= Given records =
● ● ● ● ●

-- ==== Sys2Proof/Tests/Slice0.lean ====
section
/-!
SUPPORT. Tests. Expected results come from the worked examples and the vectors of spec/95_test_vectors.md (V1 to V61) and from the
examples in the rules; each theorem names its source. After them, for every statement that has hypotheses, a concrete state and
operands that meet them.
-/
namespace Sys2Proof.Tests

open Sys2Proof.Machine

/-! ### Small states -/

/-- A command word from its parts, written out field by field and bit by bit (R70, R71). -/
def word (val : BitVec 32) (off : BitVec 16) (ver : BitVec 8) (sel : BitVec 4) (rsv : BitVec 1) (wc : BitVec 2)
    (dir : BitVec 1) : CommandWord := val ++ off ++ ver ++ sel ++ rsv ++ wc ++ dir

/-- The reset state with a buffer of `len` bytes at address 0 and these bytes of memory. -/
def onBuf (len : Nat) (m : Memory) : State := { State.reset with mem := m, sideband := ⟨0, len⟩ }

/-- What one step on a command word leaves: the responses and the memory. -/
def after (w : CommandWord) (len : Nat) (m : Memory) : Option (List ResponseWord × Memory) :=
  (nextOf (step { State.reset with mem := m, inputs := [.command ⟨w, ⟨0, len⟩⟩] })).map (fun t => (t.responses, t.mem))

/-- The fault one step on a command word ends in. -/
def faultAfter (w : CommandWord) (len : Nat) : Option Fault :=
  faultOf (step { State.reset with inputs := [.command ⟨w, ⟨0, len⟩⟩] })

/-! ### Ill-formed words, one for each check (R72, R78) -/

theorem test_ill_formed_reserved_bit : Fields.wellFormed ⟨0x08, 0, 0, 0⟩ = false ∧
    Fields.wellFormed ⟨0x18, 0, 0, 0⟩ = false := by decide
theorem test_ill_formed_width_code : Fields.wellFormed ⟨0x06, 0, 0, 0⟩ = false ∧
    Fields.wellFormed ⟨0x07, 0, 0, 0⟩ = false := by decide
theorem test_ill_formed_field_width_code : Fields.wellFormed ⟨0x12, 0, 0, 0⟩ = false ∧
    Fields.wellFormed ⟨0x82, 0, 0, 0⟩ = false := by decide
theorem test_ill_formed_selector : Fields.wellFormed ⟨0x90, 0, 0, 0⟩ = false ∧
    Fields.wellFormed ⟨0xF1, 0, 0, 0⟩ = false := by decide
theorem test_ill_formed_ver : Fields.wellFormed ⟨0x00, 1, 0, 0⟩ = false ∧
    Fields.wellFormed ⟨0x10, 1, 0, 0⟩ = false ∧ Fields.wellFormed ⟨0x80, 1, 0, 0⟩ = true := by decide
theorem test_ill_formed_off : Fields.wellFormed ⟨0x10, 0, 1, 0⟩ = false ∧
    Fields.wellFormed ⟨0x80, 0, 56, 0⟩ = false ∧ Fields.wellFormed ⟨0x00, 0, 1, 0⟩ = true := by decide
theorem test_ill_formed_get_value : Fields.wellFormed ⟨0x00, 0, 0, 1⟩ = false ∧
    Fields.wellFormed ⟨0x40, 0, 0, 1⟩ = false ∧ Fields.wellFormed ⟨0x80, 0, 0, 1⟩ = false := by decide
theorem test_ill_formed_set_value : Fields.wellFormed ⟨0x01, 0, 0, 0x100⟩ = false ∧
    Fields.wellFormed ⟨0x31, 0, 0, 0x10000⟩ = false ∧ Fields.wellFormed ⟨0x81, 1, 0, 0x100⟩ = false ∧
    Fields.wellFormed ⟨0x31, 0, 0, 0xFFFF⟩ = true ∧ Fields.wellFormed ⟨0x41, 0, 0, 0xFFFFFFFF⟩ = true := by decide

/-! ### Decoding: every constructor by a word written out from R70, R71 and R76 -/

theorem test_decode_getU8 : decode (word 0 25 0 0b0000 0 0b00 0) = .ok (.getU8 25) := by decide
theorem test_decode_setU8 : decode (word 5 25 0 0b0000 0 0b00 1) = .ok (.setU8 25 5) := by decide
theorem test_decode_getU16 : decode (word 0 2 0 0b0000 0 0b01 0) = .ok (.getU16 2) := by decide
theorem test_decode_setU16 : decode (word 0xBEEF 1 0 0b0000 0 0b01 1) = .ok (.setU16 1 0xBEEF) := by decide
theorem test_decode_getU32 : decode (word 0 4 0 0b0000 0 0b10 0) = .ok (.getU32 4) := by decide
theorem test_decode_setU32 : decode (word 0x01020304 4 0 0b0000 0 0b10 1) = .ok (.setU32 4 0x01020304) := by decide
theorem test_decode_getVersion : decode (word 0 0 0 0b0001 0 0b00 0) = .ok .getVersion := by decide
theorem test_decode_setVersion : decode (word 4 0 0 0b0001 0 0b00 1) = .ok (.setVersion 4) := by decide
theorem test_decode_getType : decode (word 0 0 0 0b0010 0 0b00 0) = .ok .getType := by decide
theorem test_decode_setType : decode (word 0xFF 0 0 0b0010 0 0b00 1) = .ok (.setType 0xFF) := by decide
theorem test_decode_getLength : decode (word 0 0 0 0b0011 0 0b00 0) = .ok .getLength := by decide
theorem test_decode_setLength : decode (word 0xFFFF 0 0 0b0011 0 0b00 1) = .ok (.setLength 0xFFFF) := by decide
theorem test_decode_getXid : decode (word 0 0 0 0b0100 0 0b00 0) = .ok .getXid := by decide
theorem test_decode_setXid : decode (word 0x80000001 0 0 0b0100 0 0b00 1) = .ok (.setXid 0x80000001) := by decide
theorem test_decode_getStatsType : decode (word 0 0 0 0b0101 0 0b00 0) = .ok .getStatsType := by decide
theorem test_decode_setStatsType : decode (word 0x1234 0 0 0b0101 0 0b00 1) = .ok (.setStatsType 0x1234) := by decide
theorem test_decode_getExperimenterId : decode (word 0 0 0 0b0110 0 0b00 0) = .ok .getExperimenterId := by decide
theorem test_decode_setExperimenterId :
    decode (word 0xAABBCCDD 0 0 0b0110 0 0b00 1) = .ok (.setExperimenterId 0xAABBCCDD) := by decide
theorem test_decode_getExperimenterSubtype :
    decode (word 0 0 0 0b0111 0 0b00 0) = .ok .getExperimenterSubtype := by decide
theorem test_decode_setExperimenterSubtype :
    decode (word 0x2A 0 0 0b0111 0 0b00 1) = .ok (.setExperimenterSubtype 0x2A) := by decide
theorem test_decode_getCommand : decode (word 0 0 0xFF 0b1000 0 0b00 0) = .ok (.getCommand 0xFF) := by decide
theorem test_decode_setCommand : decode (word 7 0 4 0b1000 0 0b00 1) = .ok (.setCommand 4 7) := by decide

/-- V49 to V61: the illegal words, each with the test of R77 that it fails. -/
theorem test_decode_illegal :
    decode 0x0000000000000006 = .error .widthCode ∧ decode 0x0000000000000008 = .error .reservedBit ∧
    decode 0x0000000000000090 = .error .selector ∧ decode 0x0000000000000012 = .error .widthCode ∧
    decode 0x0000000000000100 = .error .verNotZero ∧ decode 0x0000010000000001 = .error .valNotZero := by decide
theorem test_decode_illegal_more :
    decode 0x0000000000010010 = .error .offNotZero ∧ decode 0x0000000100000040 = .error .valNotZero ∧
    decode 0x0001000000000031 = .error .valNotZero ∧ decode 0x0000010000000181 = .error .valNotZero ∧
    decode 0x0000000000380180 = .error .offNotZero ∧ decode 0x00000000FFFF0006 = .error .widthCode ∧
    decode 0xFFFFFFFFFFFFFFFF = .error .reservedBit := by decide

/-- R84: each row of the opcode map decodes from its `match` word, and encodes back to it. -/
theorem test_opcode_map_rows :
    opcodeMap.all (fun r => match decodeTableWord 64 r.bits.toNat with
      | some i => encode i == r.bits
      | none => false) = true := by decide

/-! ### One step on a small state: the vectors of the spec -/

/-- V1, V3. -/
theorem test_getU8 : after 0x0000000000000000 1 [(0, 0xAB)] = some ([0x0000000AB], [(0, 0xAB)]) ∧
    faultAfter 0x0000000000080000 8 = some (.outOfContract (.getU8 8) 8 1 8) := by decide
/-- V17: the largest offset on the largest buffer. -/
theorem test_getU8_top : after 0x00000000FFFF0000 65536 [(65535, 0x77)] = some ([0x000000077], [(65535, 0x77)]) := by decide
/-- V11. -/
theorem test_setU8 : after 0x0000000500190001 26 [(25, 0xEE)] = some ([0x000000000], [(25, 0x05)]) := by decide
/-- V4: 256, not 1. -/
theorem test_getU16 : after 0x0000000000020002 8 [(2, 1)] = some ([0x000000100], [(2, 1)]) := by decide
/-- V7: no wrap to offset 0. -/
theorem test_getU16_no_wrap : faultAfter 0x00000000FFFF0002 65536 = some (.outOfContract (.getU16 65535) 65535 2 65536) := by decide
/-- V13: odd offset, bytes 0 and 3 unchanged. -/
theorem test_setU16 : after 0x0000BEEF00010003 8 [(0, 0x11), (1, 0x22), (2, 0x33), (3, 0x44)] =
    some ([0x000000000], [(0, 0x11), (1, 0xBE), (2, 0xEF), (3, 0x44)]) := by decide
/-- V12: the high byte is written as 00. -/
theorem test_setU16_zero_byte : after 0x0000000500380003 58 [(56, 0x12), (57, 0x34)] = some ([0], [(57, 5)]) := by decide
/-- V8, V10. -/
theorem test_getU32 : after 0x0000000000040004 8 [(4, 1), (5, 2), (6, 3), (7, 4)] =
      some ([0x001020304], [(4, 1), (5, 2), (6, 3), (7, 4)]) ∧
    faultAfter 0x0000000000050004 8 = some (.outOfContract (.getU32 5) 5 4 8) := by decide
/-- V9: unsigned. -/
theorem test_getU32_unsigned : (after 0x0000000000000004 8 [(0, 0xFF), (1, 0xFF), (2, 0xFF), (3, 0xFF)]).map Prod.fst =
    some [0x0FFFFFFFF] := by decide
/-- V14, V15. -/
theorem test_setU32 : after 0x0102030400040005 8 [] = some ([0], [(4, 1), (5, 2), (6, 3), (7, 4)]) ∧
    faultAfter 0x0000000100060005 8 = some (.outOfContract (.setU32 6 1) 6 4 8) := by decide
/-- V18, V19: the byte exists on a 7-byte buffer, but the buffer is out of contract. -/
theorem test_getVersion : after 0x0000000000000010 8 [(0, 4)] = some ([0x000000004], [(0, 4)]) ∧
    faultAfter 0x0000000000000010 7 = some (.outOfContract .getVersion 0 1 7) := by decide
/-- V20. -/
theorem test_setVersion : after 0x0000000100000011 8 [(0, 4)] = some ([0], [(0, 1)]) := by decide
/-- V21. -/
theorem test_getType : after 0x0000000000000020 8 [(1, 0x0E)] = some ([0x00000000E], [(1, 0x0E)]) := by decide
/-- V22. -/
theorem test_setType : after 0x000000FF00000021 8 [(0, 4)] = some ([0], [(0, 4), (1, 0xFF)]) := by decide
/-- V23. -/
theorem test_getLength : after 0x0000000000000030 8 [(3, 8)] = some ([0x000000008], [(3, 8)]) := by decide
/-- V24, the first command. -/
theorem test_setLength : after 0x0000FFFF00000031 8 [] = some ([0], [(2, 0xFF), (3, 0xFF)]) := by decide
/-- V25: bit 31 set, unsigned. -/
theorem test_getXid : after 0x0000000000000040 8 [(4, 0x80), (7, 1)] = some ([0x080000001], [(4, 0x80), (7, 1)]) := by decide
/-- S3: the source's byte order example. -/
theorem test_setXid : after 0x0102030400000041 8 [] = some ([0], [(4, 1), (5, 2), (6, 3), (7, 4)]) := by decide
/-- V27, V28. -/
theorem test_getStatsType : after 0x0000000000000050 10 [(9, 0x11)] = some ([0x000000011], [(9, 0x11)]) ∧
    faultAfter 0x0000000000000050 9 = some (.outOfContract .getStatsType 8 2 9) := by decide
/-- V31, the first command: bytes 10 and 11 are kept. -/
theorem test_setStatsType : after 0x0000123400000051 16 [(8, 0xAA), (9, 0xBB), (10, 0xCC), (11, 0xDD)] =
    some ([0], [(8, 0x12), (9, 0x34), (10, 0xCC), (11, 0xDD)]) := by decide
/-- V33, V32: the bytes exist on a 15-byte buffer, but 16 are required. -/
theorem test_getExperimenterId : after 0x0000000000000060 16 [(9, 0x5C), (10, 0x16), (11, 0xC7)] =
      some ([0x0005C16C7], [(9, 0x5C), (10, 0x16), (11, 0xC7)]) ∧
    faultAfter 0x0000000000000060 15 = some (.outOfContract .getExperimenterId 8 4 15) := by decide
/-- V30, the first command. -/
theorem test_setExperimenterId : after 0xAABBCCDD00000061 16 [] =
    some ([0], [(8, 0xAA), (9, 0xBB), (10, 0xCC), (11, 0xDD)]) := by decide
/-- R135, its example. -/
theorem test_getExperimenterSubtype : after 0x0000000000000070 16 [(15, 0x2A)] = some ([0x00000002A], [(15, 0x2A)]) := by decide
/-- V34, V35. -/
theorem test_setExperimenterSubtype : after 0x0000002A00000071 16 [(8, 1), (9, 2), (10, 3), (11, 4)] =
      some ([0], [(8, 1), (9, 2), (10, 3), (11, 4), (15, 0x2A)]) ∧
    faultAfter 0x0000002A00000071 15 = some (.outOfContract (.setExperimenterSubtype 0x2A) 12 4 15) := by decide
/-- V40: the high byte is dropped. V43: 57 bytes are not enough. -/
theorem test_getCommand_one_zero : after 0x0000000000000180 58 [(56, 0x12), (57, 0x34)] =
      some ([0x000000034], [(56, 0x12), (57, 0x34)]) ∧
    faultAfter 0x0000000000000180 57 = some (.outOfContract (.getCommand 1) 56 2 57) := by decide
/-- V38, V42, V45: every other tag reads byte 25. -/
theorem test_getCommand_other : after 0x0000000000000080 26 [(25, 3)] = some ([0x000000003], [(25, 3)]) ∧
    after 0x0000000000000480 26 [(25, 5)] = some ([0x000000005], [(25, 5)]) ∧
    faultAfter 0x0000000000000480 25 = some (.outOfContract (.getCommand 4) 25 1 25) := by decide
/-- V36 and V41: the high byte is forced to zero, with no sign extension; byte 25 is left alone. -/
theorem test_setCommand_one_zero : after 0x0000000500000181 58 [(25, 0xEE), (56, 0xEE), (57, 0xEE)] =
      some ([0], [(25, 0xEE), (57, 5)]) ∧
    after 0x000000FF00000181 58 [(56, 0x12), (57, 0x34)] = some ([0], [(57, 0xFF)]) := by decide
/-- V39. -/
theorem test_setCommand_other : after 0x000000070000FF81 26 [(25, 3)] = some ([0], [(25, 7)]) := by decide
/-- V49, V60: an illegal word is answered whatever the buffer is. -/
theorem test_illegal_word : after 0x0000000000000006 8 [] = some ([0x100000000], []) ∧
    after 0x00000000FFFF0006 0 [] = some ([0x100000000], []) := by decide
/-- The host's placement: the word of V14 is run by the very next step. -/
theorem test_withFetchWord : (nextOf (step (State.reset.withFetchWord 64 0x0102030400040005))).map
    (fun t => (t.responses, t.mem)) = some ([0], [(4, 1), (5, 2), (6, 3), (7, 4)]) := by decide
/-- A buffer that runs past the top of the address space: an access below the top completes, one past it faults (log 5). -/
theorem test_top_of_memory :
    (nextOf (exec (.getU8 15) { State.reset with sideband := ⟨0xFFFFFFF0, 32⟩ })).isSome = true ∧
    faultOf (exec (.getU8 16) { State.reset with sideband := ⟨0xFFFFFFF0, 32⟩ }) =
      some (.noSuchAddress (.getU8 16) 0x100000000) := by decide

● ● ● ● ●

= Goal of the exercise =
Quote the data above from the line containing "theorem test_getU32_unsigned : (after" to the line containing "faultAfter 0x0000000000000050 9", inclusive, and stop.

= Response area =
theorem test_getU32_unsigned : (after 0x0000000000000004 8 [(0, 0xFF), (1, 0xFF), (2, 0xFF), (3, 0xFF)]).map Prod.fst =
    some [0x0FFFFFFFF] := by decide
/-- V14, V15. -/
theorem test_setU32 : after 0x0102030400040005 8 [] = some ([0], [(4, 1), (5, 2), (6, 3), (7, 4)]) ∧
    faultAfter 0x0000000100060005 8 = some (.outOfContract (.setU32 6 1) 6 4 8) := by decide
/-- V18, V19: the byte exists on a 7-byte buffer, but the buffer is out of contract. -/
theorem test_getVersion : after 0x0000000000000010 8 [(0, 4)] = some ([0x000000004], [(0, 4)]) ∧
    faultAfter 0x0000000000000010 7 = some (.outOfContract .getVersion 0 1 7) := by decide
/-- V20. -/
theorem test_setVersion : after 0x0000000100000011 8 [(0, 4)] = some ([0], [(0, 1)]) := by decide
/-- V21. -/
theorem test_getType : after 0x0000000000000020 8 [(1, 0x0E)] = some ([0x00000000E], [(1, 0x0E)]) := by decide
/-- V22. -/
theorem test_setType : after 0x000000FF00000021 8 [(0, 4)] = some ([0], [(0, 4), (1, 0xFF)]) := by decide
/-- V23. -/
theorem test_getLength : after 0x0000000000000030 8 [(3, 8)] = some ([0x000000008], [(3, 8)]) := by decide
/-- V24, the first command. -/
theorem test_setLength : after 0x0000FFFF00000031 8 [] = some ([0], [(2, 0xFF), (3, 0xFF)]) := by decide
/-- V25: bit 31 set, unsigned. -/
theorem test_getXid : after 0x0000000000000040 8 [(4, 0x80), (7, 1)] = some ([0x080000001], [(4, 0x80), (7, 1)]) := by decide
/-- S3: the source's byte order example. -/
theorem test_setXid : after 0x0102030400000041 8 [] = some ([0], [(4, 1), (5, 2), (6, 3), (7, 4)]) := by decide
/-- V27, V28. -/
theorem test_getStatsType : after 0x0000000000000050 10 [(9, 0x11)] = some ([0x000000011], [(9, 0x11)]) ∧
    faultAfter 0x0000000000000050 9 = some (.outOfContract .getStatsType 8 2 9) := by decide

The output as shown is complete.